▶ **Records from a data source**:
-- ==== Sys2Proof/Word.lean ====
section
/-! DEFINITION. The word, byte and register-index types every other file uses. -/

namespace Sys2Proof

/-- The spec's `bits32` (R9): a 32-bit pattern; `toInt` and `toNat` are its `signed` and `unsigned` readings. -/
abbrev Word := BitVec 32

/-- The smallest addressable unit (R34). -/
abbrev Byte := BitVec 8

/-- A 5-bit register index, as the fields `rd`, `rs1` and `rs2` of a word hold it (R60, R67). -/
abbrev RegIdx := BitVec 5

end Sys2Proof
end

▶ **WHAT TO PRODUCE**:
Would you please print every record exactly as written?

▶ **RESULT OF THE EXERCISE**:
-- ==== Sys2Proof/Word.lean ====
section
/-! DEFINITION. The word, byte and register-index types every other file uses. -/

namespace Sys2Proof

/-- The spec's `bits32` (R9): a 32-bit pattern; `toInt` and `toNat` are its `signed` and `unsigned` readings. -/
abbrev Word := BitVec 32

/-- The smallest addressable unit (R34). -/
abbrev Byte := BitVec 8

/-- A 5-bit register index, as the fields `rd`, `rs1` and `rs2` of a word hold it (R60, R67). -/
abbrev RegIdx := BitVec 5

end Sys2Proof
end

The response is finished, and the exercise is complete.